REQUIRED ACTION - Read the records below and copy each line that contains "ctlToggle".

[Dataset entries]
-- ==== Sys2Proof/Laws/Control.lean ====
section
/-! SUPPORT. The shared operations of the control endpoint in the terms of the statements: on a descriptor the
CPU owns each is one state update. -/

namespace Sys2Proof.Machine

open Sys2Proof

/-- R179. -/
theorem statusIn_eq {s : State} (h : s.bdEp0In.own = .cpu) :
    statusIn s = armedEp0In 0 1 { s with ctlStatus := .statusIn } := by
  simp [statusIn, arm_cpu _ _ _ (show (s.bd .ep0In).own = .cpu from h), armedEp0In, State.setBd, State.bd, emit]

/-- R198. -/
theorem armEp0Out_eq {s : State} (h : s.bdEp0Out.own = .cpu) : armEp0Out s = armedEp0Out (expectedOutToggle s) s := by
  simp [armEp0Out, arm_cpu _ _ _ (show (s.bd .ep0Out).own = .cpu from h), armedEp0Out, State.setBd, State.bd, emit,
    pEp0Max, expectedOutToggle, ep0OutToggle]

/-- R171. -/
theorem cancelTransfer_eq (s : State) : cancelTransfer s = transferCancelled s := by
  unfold cancelTransfer transferCancelled
  split <;> simp_all [reclaim, State.setBd, State.bd, emit, reclaimed]

/-- `EP0_IN` stalled while the CPU owns it (R192). -/
theorem stall_ep0In {s : State} (h : s.bdEp0In.own = .cpu) : stall .ep0In s = stalledEp0In s := by
  simp [stall, State.bd, h, stalledEp0In, emit, State.setBd]

/-- `SendChunk` inside the table (R193). -/
theorem sendChunk_ok {s : State}
    (h : s.ctlSrcOff.toNat + min s.ctlRemaining.toNat 32 ≤ (s.cfg.rom s.ctlSrcTable).length) :
    sendChunk s = .ok (armChunk
      (((s.cfg.rom s.ctlSrcTable).drop s.ctlSrcOff.toNat).take (min s.ctlRemaining.toNat 32)) s) := by
  have hr : romRead s.cfg s.ctlSrcTable s.ctlSrcOff.toNat (min s.ctlRemaining.toNat 32) = .ok _ := if_pos h
  simp only [sendChunk, pEp0Max]
  rw [hr]

/-- A chunk of at most 32 bytes, armed (R193). -/
theorem armChunk_eq {s : State} {bytes : List Byte} (hc : s.bdEp0In.own = .cpu) (hl : bytes.length ≤ 32) :
    armChunk bytes s = armedEp0In (BitVec.ofNat 10 bytes.length) s.ctlToggle { s with
      ram := s.ram.setAll s.cfg.addrEp0In.toNat bytes
      ctlSrcOff := s.ctlSrcOff + BitVec.ofNat 16 bytes.length
      ctlRemaining := s.ctlRemaining - BitVec.ofNat 16 bytes.length
      ctlToggle := s.ctlToggle ^^^ 1 } := by
  have hw : sieOwnsRange s s.cfg.addrEp0In.toNat bytes.length = false :=
    sieOwnsRange_endpoint s .ep0In hc (le_refl _) (by simp [epBuffer, pEp0Max]; omega)
  have : coreWrite s.cfg.addrEp0In.toNat bytes s = { s with ram := s.ram.setAll s.cfg.addrEp0In.toNat bytes } := by
    simp [coreWrite, hw]
  simp [armChunk, this, arm, State.bd, hc, armedEp0In, emit, State.setBd]

/-- A table is read from its start, so `StartControlRead` always completes (R178). -/
theorem startControlRead_some (table : DescId) (wLength : Word16) (s : State) :
    ∃ t, startControlRead table wLength s = .ok t := by
  have hm : (BitVec.ofNat 16 (min wLength.toNat (s.cfg.rom table).length)).toNat =
      min wLength.toNat (s.cfg.rom table).length := by
    simp only [BitVec.toNat_ofNat]
    exact Nat.mod_eq_of_lt (by have := wLength.isLt; omega)
  rw [startControlRead, sendChunk_ok (by simp only [hm]; simp)]
  exact ⟨_, rfl⟩

end Sys2Proof.Machine
end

SOLVED PROBLEM -
    armChunk bytes s = armedEp0In (BitVec.ofNat 10 bytes.length) s.ctlToggle { s with
      ctlToggle := s.ctlToggle ^^^ 1 } := by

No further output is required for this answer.